足関節内反捻挫受傷後などに生じる慢性的な足部不安定性は、構造的不安定性と機能的不安定性(FAI)に大別される[2]。構造的不安定性は一般的に「関節構成体の損傷により生理学的な関節可動域を逸脱し、副運動が増大して不安定性が残存している状態」と定義され、FAIは「構造的不安定性の有無に関わらず、足関節捻挫受傷後に不安定感”giving way”が残存している状態」と定義されている[2, 3]。先行研究では、慢性的な足部不安定性を有する者のうち、構造的不安定性を有する割合は24~68%と報告されており[4,5,6]、慢性的な足部不安定性は構造的不安定性以外の要因によっても引き起こされることが示唆されている。そのため構造的不安定性のみならず、FAIを評価することは重要であると考えられる。本研究では、FAIを評価して、パフォーマンスとの関連を検討しているという点で有意義なデータを提供している。
足関節の側方の安定性は主に靭帯や腓骨筋群、後脛骨筋に委ねる部分が大きい。そのため、足関節捻挫受傷後等の固有感覚障害や神経筋コントロール障害、筋力低下は動的安定性の破綻を惹起し、機能的不安定性を生じる要因となる[2, 3]。本研究ではFAIと片脚横跳びや片脚8の字跳躍のように、横方向や回旋方向のストレスが足関節に加わるテストにおいての相関が認められており、側方の動的安定性の破綻がFAIに影響を及ぼすことを支持する結果となっている。このことから、臨床の場面においてFAIの有無を判断するためには、横方向、回旋方向へのストレスが足関節に加わる課題を選択する必要があると考えられ、このようなテストを選択することで足関節捻挫後の競技復帰の時期の決定などに役立つことが考えられる。
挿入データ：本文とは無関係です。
-- ==== Sys2Proof/Machine/Inbound.lean ====
section
/-!
DEFINITION. Accesses from outside the module at the line's home: of peer modules (06 R127, 24 R409) and of the host through BAR2 (17 R348, 24 R414), and
their wait for a die in reset (26 R447).
-/
namespace Sys2Proof.Machine

/-! ### Peer modules (R127, R409) -/

/-- The time of the latest access of a peer module (R127). -/
def noteInbound (s : State) (source t : Nat) : State := { s with inbound := change s.inbound source 0 (max t) }

/-- A read by another module, placed in G after its earlier accesses (R127). -/
def inboundRead (s : State) (source pa n : Nat) : State :=
  let die := homeOf (pa / 128)
  let s := (pointRead s die pa n bypass).1
  let (w, r) := stamps s die (pa / 128)
  let t := max w (look s.inbound source 0)
  noteInbound (setStamps s die (pa / 128) w (max r t) false) source t

/-- A write by another module, after its earlier accesses and after every lease of the line (R127, R108). -/
def inboundWrite (s : State) (source pa n v : Nat) : State :=
  let die := homeOf (pa / 128)
  let line := pa / 128
  let s := reachWrite s die line bypass
  let t := max (look s.inbound source 0) ((stamps s die line).2 + 1)
  noteInbound { noteCode (setStamps s die line t t true) none false pa n with mem := memWrite s.mem pa n v } source t

/-- The answer to an access of another module. -/
def replyTo (s : State) (source : BitVec 8) (pa : Nat) (nack : Option Nat) (value : Nat) : State :=
  { s with peerReplies := s.peerReplies ++ [{ source := source, pa := pa, nack := nack, value := value }] }

/-- An access that is refused: it is logged, and answered with a NACK that carries the reason. -/
def inboundNack (s : State) (source : BitVec 8) (pa d : Nat) : State := replyTo (refusal s pa d source.toNat) source pa (some d) 0

/-- An access that is performed, and its answer: data, an old value, or an acknowledgement. `kind` is 0 for a read, 1 for a write, 2 + op for an atomic
of R191 (12 for `cas`, whose compare value stands above the low 32 bits of `v`). -/
def inboundDo (s : State) (source : BitVec 8) (pa n kind v : Nat) : State :=
  match kind with
  | 0 => replyTo (inboundRead s source.toNat pa n) source pa none (memRead s.mem pa n)
  | 1 => replyTo (inboundWrite s source.toNat pa n v) source pa none 0
  | k =>
    let old := memRead s.mem pa 4
    replyTo (match newValue (k - 2) (BitVec.ofNat 32 (v / 2 ^ 32)) (BitVec.ofNat 32 old) (BitVec.ofNat 32 v) with
      | some x => inboundWrite s source.toNat pa 4 x.toNat
      | none => inboundRead s source.toNat pa 4) source pa none old

/-- What becomes of an access that waits for nothing. -/
def inboundNow (s : State) (source : BitVec 8) (pa n kind v : Nat) : State :=
  match inboundReason s pa with
  | some d => inboundNack s source pa d
  | none => inboundDo s source pa n kind v

/-- Whether an access of a line waits for its die (R447). -/
def dieWaits (s : State) (pa : Nat) : Bool := (s.die (homeOf (pa / 128))).inReset

/-- It waits. -/
def holdOutside (s : State) (x : OutsideAccess) : State := { s with outside := s.outside ++ [x] }

/-- PEER_INBOUND_ACCESS (R409): the access is checked in the order of Table 24.4, then performed or refused; it waits for a die in reset (R447). -/
def peerInbound (s : State) (source : BitVec 8) (pa n kind v : Nat) : State :=
  let at_ := pa % 2 ^ 39
  if s.hub.modPol.getLsbD 0 && backed at_ && dieWaits s at_ then
    holdOutside s { source := source, pa := at_, size := n, kind := kind, v := v, since := s.clock }
  else inboundNow s source at_ n kind v

/-! ### The host through BAR2 -/

/-- The answer to a BAR2 read. -/
def bar2Answer (s : State) (off n : Nat) (v : Option Nat) : State :=
  { s with hostReplies := s.hostReplies ++ [{ addr := off, size := n, value := v }] }

/-- Whether the line of a PA can be reached: its die and channel are in service (R447, Table 26.2). -/
def reachable (s : State) (pa : Nat) : Bool :=
  let d := s.die (homeOf (pa / 128))
  !d.inReset && !noService d pa

/-- A BAR2 read at its target; a lost line and a die that is not in service answer nothing (R414, R447). Its line's fill takes the ways of partition 0 with
policy normal, since the access goes through no page (DESIGN CHOICE, notes/assumptions/63.md). -/
def bar2ReadAt (s : State) (off pa n : Nat) : State :=
  if !reachable s pa || isLost s pa then bar2Answer s off n none
  else let (s, v) := hubRead s pa n; bar2Answer s off n (some v)

/-- A BAR2 write at its target (R414), with the ways of `bar2ReadAt`. -/
def bar2WriteAt (s : State) (pa n v : Nat) : State := if !reachable s pa then s else patchLine (hubWrite s pa n v) pa n

/-! ### The end of a wait (R447, R448) -/

/-- An access that waited meets a die that has returned, or fails. -/
def outsideGo (s : State) (x : OutsideAccess) : State :=
  match x.bar2 with
  | none => if (s.die (homeOf (x.pa / 128))).inReset then inboundNack s x.source x.pa 3 else inboundNow s x.source x.pa x.size x.kind x.v
  | some off => if x.kind = 0 then bar2ReadAt s off x.pa x.size else bar2WriteAt s x.pa x.size x.v

/-- A die has left reset: what waited for it goes on, in its order; the waits of engines end. -/
def wakeDie (s : State) (d : Nat) : State :=
  let mine := s.outside.filter fun x => homeOf (x.pa / 128) = d
  mine.foldl outsideGo { s with outside := s.outside.filter fun x => homeOf (x.pa / 128) ≠ d, homeWaits := s.homeWaits.filter fun h => h.die ≠ d }

/-- The oldest access from outside whose die is in reset has waited 2^24 clocks, and fails. -/
def outsideExpire (s : State) : State :=
  match s.outside with
  | [] => s
  | x :: r =>
    let due := max x.since (s.die (homeOf (x.pa / 128))).resetAt + 2 ^ 24
    outsideGo { (if s.clock < due then s.tick (due - s.clock) else s) with outside := r } x

end Sys2Proof.Machine
end

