-- ==== Sys2Proof/Machine/Lod.lean ====
section
/-!
DEFINITION. Level-of-detail resources (15 R314 to R327, R466, 25 R441, R442): the lookup and the reads of `ldlod` and `sample`, the residency
cache, the feedback ring and the residency commands.
-/
namespace Sys2Proof.Machine

/-! ### Resources (R314, R315) -/

/-- A bound resource (Table 15.1). -/
structure Lod where
  base : Nat
  tail : Nat
  mrl : Nat
  w : Nat
  h : Nat
  levels : Nat
  tailLvl : Nat
  fmt : Nat
  wrap : Bool

def lodOf (d : BitVec 512) : Lod :=
  let v := d.toNat
  { base := bits v 63 0, tail := bits v 127 64, mrl := bits v 191 128, w := bits v 207 192 + 1, h := bits v 223 208 + 1,
    levels := bits v 227 224 + 1, tailLvl := bits v 231 228, fmt := bits v 233 232, wrap := bitAt v 234 }

/-- Bytes of a texel. -/
def Lod.z (r : Lod) : Nat := match r.fmt with | 0 => 4 | 1 => 8 | _ => 16
def Lod.tw (r : Lod) : Nat := match r.fmt with | 0 => 128 | 1 => 128 | _ => 64
def Lod.th (r : Lod) : Nat := match r.fmt with | 0 => 128 | 1 => 64 | _ => 64
def Lod.wAt (r : Lod) (l : Nat) : Nat := max 1 (r.w / 2 ^ l)
def Lod.hAt (r : Lod) (l : Nat) : Nat := max 1 (r.h / 2 ^ l)
def Lod.txAt (r : Lod) (l : Nat) : Nat := (r.wAt l + r.tw - 1) / r.tw
def Lod.tyAt (r : Lod) (l : Nat) : Nat := (r.hAt l + r.th - 1) / r.th
def Lod.tileOff (r : Lod) (l : Nat) : Nat := (List.range l).foldl (fun n k => n + r.txAt k * r.tyAt k) 0

/-- The VA of a texel of a level. -/
def Lod.texelVa (r : Lod) (l x y : Nat) : Nat :=
  if l < r.tailLvl then
    r.base + 65536 * (r.tileOff l + y / r.th * r.txAt l + x / r.tw) + (y % r.th * r.tw + x % r.tw) * r.z
  else
    let start := ((List.range l).drop r.tailLvl).foldl (fun n k => n + (r.wAt k * r.hAt k * r.z + 127) / 128 * 128) 0
    r.tail + start + (y * r.wAt l + x) * r.z

/-- The first bad field of a descriptor. -/
def lodBad (d : List Byte) : Option Nat :=
  let f (o n : Nat) : Nat := fieldAt d o n
  let lv := f 28 1 % 16
  badField [(0, !vaOk (f 0 8) 65536), (8, !vaOk (f 8 8) 128), (16, !vaOk (f 16 8) 128), (28, Nat.log2 (max (f 24 2) (f 26 2) + 1) < lv),
    (28, lv < f 28 1 / 16), (29, f 29 1 % 4 = 3), (29, 8 ≤ f 29 3), (32, f 32 32 ≠ 0)]

def slotOf (s : State) (asid : BitVec 12) (slot : Nat) : Option Lod :=
  (look (look s.ctxRes asid.toNat {}).slots slot none).map lodOf

/-! ### Coordinates (R320, R321) -/

/-- One coordinate of texel(L, u, v). -/
def texelAt (r : Lod) (u size : Nat) : Nat :=
  let v := f32.decode u
  let x : Int := if v.finite then (v.dy.mul { m := size, e := 0 }).floorAt 0 else 0
  if r.wrap then (x % size).toNat else (sat x 0 (size - 1)).toNat

def Lod.texel (r : Lod) (l u v : Nat) : Nat × Nat := (texelAt r u (r.wAt l), texelAt r v (r.hAt l))

/-- floor(½ log2 R + b) for a positive dyadic R. -/
def floorHalfLog (x b : Dyadic) : Int :=
  let p := pow2 x.e
  let num := x.m.natAbs * p.1
  let den := p.2
  let g := floorLog2 num den
  let q := pow2 g
  if num * q.2 = den * q.1 then (({ m := g, e := -1 } : Dyadic).add b).floorAt 0
  else
    let y : Int := (num : Int) * q.2 * fxOne / (den * q.1 : Nat)
    (g * fxOne + fxLn y * fxOne / fxLn2 + 2 * fxOf b) / (2 * fxOne)

/-- The wanted level of modes 0 to 2 (R320), from the coordinates' f32 bits. -/
def wantedLevel (r : Lod) (mode : Nat) (c : List Nat) : Nat :=
  let top := r.levels - 1
  let at_ (k : Nat) : Nat := c.getD k 0
  let pick (x : Int) : Nat := (sat x 0 top).toNat
  if mode = 0 then
    match f32.decode (at_ 2) with
    | .nan => top
    | .inf n => if n then 0 else top
    | .fin n m e => pick (((dyadicOf n m e).add { m := 1, e := -1 }).floorAt 0)
  else
    let sq (x : Nat) (k : Nat) : Dyadic := let y := (valOf x).mul { m := k, e := 0 }; y.mul y
    let a := (sq (at_ 2) r.w).add (sq (at_ 3) r.h)
    let b := (sq (at_ 4) r.w).add (sq (at_ 5) r.h)
    let rho2 := if a.lt b then b else a
    let grads := [at_ 2, at_ 3, at_ 4, at_ 5]
    let nan := grads.any fun x => (f32.decode x).isNan
    let inf := grads.any fun x => (f32.decode x).isInf
    let bias := if mode = 2 then f32.decode (at_ 6) else .fin false 0 0
    match bias with
    | .nan => top
    | .inf n => if nan || (n && inf) || (!n && !inf && rho2.m = 0) then top else if n then 0 else top
    | .fin n m e =>
      if nan || inf then top
      else if rho2.m = 0 then 0
      else pick (floorHalfLog rho2 ((dyadicOf n m e).add { m := 1, e := -1 }))

/-! ### The residency cache (R317, R318, R466) -/

def clampOf (x lo hi : Nat) : Nat := max lo (min x hi)

def rlife (p : Profiles) : Nat := 2 ^ clampOf p.rlife.toNat 10 20

/-- The MRL byte of a region, from the cache or by a fill; or what the fill meets. -/
def mrlByte (s : State) (r : Lod) (slot region : Nat) : State × Nat × Option Verdict :=
  let asid := s.team.asid
  let core := s.team.core
  let life := rlife (look s.ctxRes asid.toNat {}).prof
  let same (e : ResEntry) : Bool := e.asid = asid && e.slot = slot && e.region = region
  let others := (s.core core).residency.filter fun e => !same e
  match (s.core core).residency.find? fun e => same e && s.clock < e.filled + life with
  | some e =>
    (s.modCore core fun k => { k with residency := others ++ [{ e with used := s.clock }] }, e.value.toNat, none)
  | none =>
    let (s, x) := checkAccess s (.core core) asid s.team.priv s.team.seqNo (BitVec.ofNat 64 (r.mrl + region)) 1 .read
    match (match x with
      | .ok (.device pa) leaf k => verdict s .read 1 (.ok (.device pa) leaf k)
      | .ok _ _ _ => .fail clsTarget (reason 4 0 0)
      | x => verdict s .read 1 x) with
    | .ok (.device pa) c =>
      let (s, x) := engineRead s (dieOf core) pa 1 c asid (some core)
      let e : ResEntry := { asid := asid, slot := slot, region := region, value := BitVec.ofNat 8 x, filled := s.clock, used := s.clock }
      (s.modCore core fun k => { k with residency := (if 512 ≤ others.length then others.drop 1 else others) ++ [e] }, x, none)
    | v => (s, 0, some v)
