/-- What a record's element comes to (Tables 26.2, 26.8); `out` tells taking out of service from a return. -/
def applyElement (s : State) (kind ident : Nat) (out : Bool) : State :=
  match kind with
  | 1 => setCoreOut s (ident % 768) out
  | 2 => setSliceOut s (ident / 16 % 8) (ident % 16) out
  | 3 => if out then retireWay s (ident / 256 % 8) (ident / 16 % 16) (ident % 16) else s
  | 4 => setChannelOut s (ident / 8 % 8) (ident % 8) out
  | 5 =>
    if linkModules (ident / 16) ≤ ident % 16 then s else
    let bit : Byte := BitVec.ofNat 8 (2 ^ (ident % 16))
    { s with links := change s.links (ident / 16) {} fun l : Link => { l with failed := if out then l.failed ||| bit else l.failed &&& ~~~bit } }
  | 7 => if out then retireGroup s (ident / 4) (ident % 4) else s
  | 8 => setPortOut s ident out
  | 10 => if ident < 8 then setDieOut s ident out else s
  | _ => s

/-- Whether a core holds a team, or one of its engines a command in progress. -/
def coreBusy (s : State) (c : Nat) : Bool :=
  (s.allTeams.any fun t => t.core = c) || s.commands.any fun x => (x.state ≠ .finished && x.state ≠ .delivered && x.state ≠ .queued) && (match x.engine with
    | .copy k => k = c
    | .stream k => k = c
    | .trav k => k = c
    | _ => false)

/-- The cores of an element are drained (R449): no team is placed on them, and their teams are saved by the procedure of R423, to be restored on other cores. A
team that SAVEBASE gives no place stays, and the element waits for it. -/
def drainElement (s : State) (kind ident left action : Nat) : State :=
  let ds := spareCores kind ident
  let s := ds.foldl (fun s c => if (s.core c).draining then s else s.modCore c fun x => { x with draining := true }) s
  let s := (s.allTeams.filter fun t => ds.contains t.core && t.saving.isNone && t.pageWait.isNone && (ctxOf s t.asid).saveBase.toNat / 65536 ≠ 0 &&
    !slotHeld s t).foldl (fun s t => markSaving s t .spare) s
  if s.sparing.contains (kind, ident, left, action) then s else { s with sparing := s.sparing ++ [(kind, ident, left, action)] }

/-- A repaired, spared or failed element (R449, R457, R459), once it holds nothing. -/
def spareNow (s : State) (kind ident left action : Nat) : State :=
  let x : State × Nat := match action with
    | 1 => spareElement s kind ident
    | 2 => (applyElement s kind ident true, 2)
    | 3 => (applyElement s kind ident false, 3)
    | a => (s, a)
  let s := (spareCores kind ident).foldl (fun s c => if (s.core c).draining then s.modCore c fun x => { x with draining := false } else s) x.1
  let s := { s with sparing := s.sparing.filter (· ≠ (kind, ident, left, action)) }
  addRepair (if kind = 5 then rerouteAll s else s) kind x.2 ident (sparesLeft s kind ident left)

/-- SPARE_APPLY (R449, R459). ACTION 1 puts a spare in the element's place, 2 takes the element out of service, 3 returns it; 1 and 2 wait until it holds no
team and no command. -/
def spareApply (s : State) (kind ident left action : Nat) : State :=
  if action ≠ 3 && (spareCores kind ident).any (coreBusy s) then drainElement s kind ident left action
  else spareNow s kind ident left action
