-- ==== Sys2Proof/Machine/Dispatch.lean ====
section
/-!
DEFINITION. One arm per row of spec/opcode_table.json.
-/
namespace Sys2Proof.Machine
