-- ==== Sys2Proof/Certificates/Slice0/Obligations.lean ====
section
/-!
DEFINITION. The statements for the provers. Names under `Stated` say in the manual's words what a rule gives; a statement of a lane
word holds for every well-formed word, every register number of the allocation and every mask.
-/
namespace Sys2Proof.Stated
open Sys2Proof.Machine

/-- What register `n` holds in lane `l`. -/
def reg (s : State) (n : BitVec 6) (l : Nat) : Word := s.grp.vreg n.toNat l

/-- What the pair at `n` holds: `v[n] + 2^32 × v[n+1]` (R157). -/
def regPair (s : State) (n : BitVec 6) (l : Nat) : DWord := s.grp.vreg (n.toNat + 1) l ++ s.grp.vreg n.toNat l

/-- The two registers of a 64-bit result, low first. -/
def halves (x : DWord) : List Word := [x.setWidth 32, (x >>> 32).setWidth 32]

/-- A well-formed lane word completes from every ready state with `out` in `w` registers from `d` on and, where `pred` is given, a
predicate; all else as before. -/
def laneResult (i : Instr) (d w : Nat) (out : State → Nat → List Word) (pred : State → Option (Nat × (Nat → Bool)) := fun _ => none) :
    Prop :=
  ∀ s, i.wf = true → laneReady i s → ∃ t, exec i s = .next t ∧ lanesWrote s t d w (out s) (pred s)

/-- Sum or difference in the form F of Table 9.1, at a width. -/
def addForm {w : Nat} (sub : Bool) (f : BitVec 4) (x y : BitVec w) : BitVec w :=
  if f = 1 then BitVec.ofInt w (max (-2 ^ (w - 1)) (min (2 ^ (w - 1) - 1) (if sub then x.toInt - y.toInt else x.toInt + y.toInt)))
  else if f = 2 then (if sub then BitVec.ofNat w (x.toNat - y.toNat) else BitVec.ofNat w (min (2 ^ w - 1) (x.toNat + y.toNat)))
  else if sub then x - y else x + y

/-- Carry or borrow. -/
def carryOut {w : Nat} (sub : Bool) (x y : BitVec w) : Bool := if sub then decide (x.toNat < y.toNat) else decide (2 ^ w ≤ x.toNat + y.toNat)

/-- The predicate of a carry form, F = 8 + n. -/
def carryPred (f : BitVec 4) (p : Nat → Bool) : Option (Nat × (Nat → Bool)) := if 8 ≤ f.toNat then some (f.toNat - 8, p) else none

/-- The truth of `x cond y` (Table 7.3). -/
def condition (n : BitVec 3) (lt eq : Bool) : Bool :=
  match n.toNat with
  | 0 => eq
  | 1 => !eq
  | 2 => lt
  | 3 => lt || eq
  | 4 => !lt && !eq
  | _ => !lt

/-- A shift of R167 by an amount. -/
def shiftForm (f : BitVec 4) (x hi : Word) (n : Nat) : Word :=
  match f.toNat with
  | 0 => BitVec.ofNat 32 (x.toNat * 2 ^ min n 32)
  | 1 => BitVec.ofNat 32 (x.toNat / 2 ^ min n 32)
  | 2 => BitVec.ofInt 32 (x.toInt / 2 ^ min n 32)
  | 3 => BitVec.ofNat 32 (x.toNat * 2 ^ (n % 32) + x.toNat / 2 ^ (32 - n % 32))
  | 4 => BitVec.ofNat 32 (x.toNat / 2 ^ (n % 32) + x.toNat * 2 ^ (32 - n % 32))
  | _ => BitVec.ofNat 32 ((x.toNat + 2 ^ 32 * hi.toNat) / 2 ^ (n % 32))

/-- Bit `i` of a `bfe` result: the field's bits, then zeros or copies of its highest bit (R168). -/
def fieldBit (signed : Bool) (x b : Word) (i : Nat) : Bool :=
  let pos := b.toNat % 256
  let len := min (b.toNat / 256 % 256) 32
  let bit (k : Nat) : Bool := if 32 ≤ k then signed && x.getLsbD 31 else x.getLsbD k
  if len = 0 then false else if i < len then bit (pos + i) else signed && bit (pos + len - 1)

/-- The word whose bit `i` is `f i`. -/
def wordOf (f : Nat → Bool) : Word := (List.range 32).foldr (fun i w => if f i then w ||| (1 : Word) <<< i else w) 0

/-- How many leading positions of a list do not satisfy a test. -/
def runLength (f : Nat → Bool) (l : List Nat) : Nat := (l.takeWhile fun i => !f i).length

/-- `bitc` (R168). -/
def bitForm (f : BitVec 4) (x : Word) : Word :=
  match f.toNat with
  | 0 => BitVec.ofNat 32 ((List.range 32).countP fun i => x.getLsbD i)
  | 1 => BitVec.ofNat 32 (runLength (fun i => x.getLsbD (31 - i)) (List.range 32))
  | 2 => BitVec.ofNat 32 (runLength (fun i => x.getLsbD i) (List.range 32))
  | 3 => wordOf fun i => x.getLsbD (31 - i)
  | _ => if x = 0 then 0 else BitVec.ofNat 32 (runLength (fun i => x.getLsbD i) (List.range 32) + 1)

/-- Signed byte `i` of a word. -/
def sbyte (x : Word) (i : Nat) : Int := (x.extractLsb' (8 * i) 8).toInt

end Sys2Proof.Stated

open Sys2Proof Sys2Proof.Machine Sys2Proof.Stated

/-! ### Lane integer words -/

/-- R163: the wrap, saturating and carry forms. -/
def Sys2Proof.Stated.laneAddSubtract : Prop :=
  (∀ k d a b f h, laneResult (.iadd k d a b f h) d.toNat 1 (fun s l => [addForm false f (reg s a l) (reg s b l)])
    fun s => carryPred f fun l => carryOut false (reg s a l) (reg s b l)) ∧
  (∀ k d a b f h, laneResult (.isub k d a b f h) d.toNat 1 (fun s l => [addForm true f (reg s a l) (reg s b l)])
    fun s => carryPred f fun l => carryOut true (reg s a l) (reg s b l)) ∧
  (∀ k d a b f h, laneResult (.iadd64 k d a b f h) d.toNat 2 (fun s l => halves (addForm false f (regPair s a l) (regPair s b l)))
    fun s => carryPred f fun l => carryOut false (regPair s a l) (regPair s b l)) ∧
  (∀ k d a i, laneResult (.iaddi k d a i) d.toNat 1 fun s l => [reg s a l + i.signExtend 32])

/-- R164 and R165: products, the dot product of bytes, the absolute difference. -/
def Sys2Proof.Stated.laneMultiply : Prop :=
  (∀ k d a b f h, laneResult (.imul k d a b f h) d.toNat (if f.toNat < 3 then 1 else 2) fun s l =>
    let n := BitVec.ofNat 64 ((reg s a l).toNat * (reg s b l).toNat)
    let i := BitVec.ofInt 64 ((reg s a l).toInt * (reg s b l).toInt)
    match f.toNat with
    | 0 => [n.setWidth 32]
    | 1 => [(i >>> 32).setWidth 32]
    | 2 => [(n >>> 32).setWidth 32]
    | 3 => halves i
    | _ => halves n) ∧
  (∀ k d a b c, laneResult (.imad k d a b c) d.toNat 1 fun s l =>
    [BitVec.ofNat 32 ((reg s a l).toNat * (reg s b l).toNat + (reg s c l).toNat)]) ∧
  (∀ k d a b c, laneResult (.dp4 k d a b c) d.toNat 1 fun s l =>
    let p (i : Nat) : Int := sbyte (reg s a l) i * sbyte (reg s b l) i
    [BitVec.ofInt 32 ((reg s c l).toInt + p 0 + p 1 + p 2 + p 3)]) ∧
  (∀ k d a b c, laneResult (.sad k d a b c) d.toNat 1 fun s l =>
    [BitVec.ofNat 32 (((reg s a l).toNat - (reg s b l).toNat : Int).natAbs + (reg s c l).toNat)])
しかし、本結果ではFAI indexと片脚横跳びや片脚8の字跳躍との間の相関係数が小さく、また明らかなパフォーマンスの低下が認められなかったにもかかわらず、不安定感を訴えた者の多いテストも存在している。これらのことから他覚的な結果のみならず、自覚的な症状も調査するとともに、横方向や回旋方向のストレスが足関節に加わるテスト以外のテストも用いて、FAIとパフォーマンスの関連をさらに詳細に調査する必要があると考える。また、FAIの質問項目や重症度の分類もさらに詳細に検討する必要があると考える。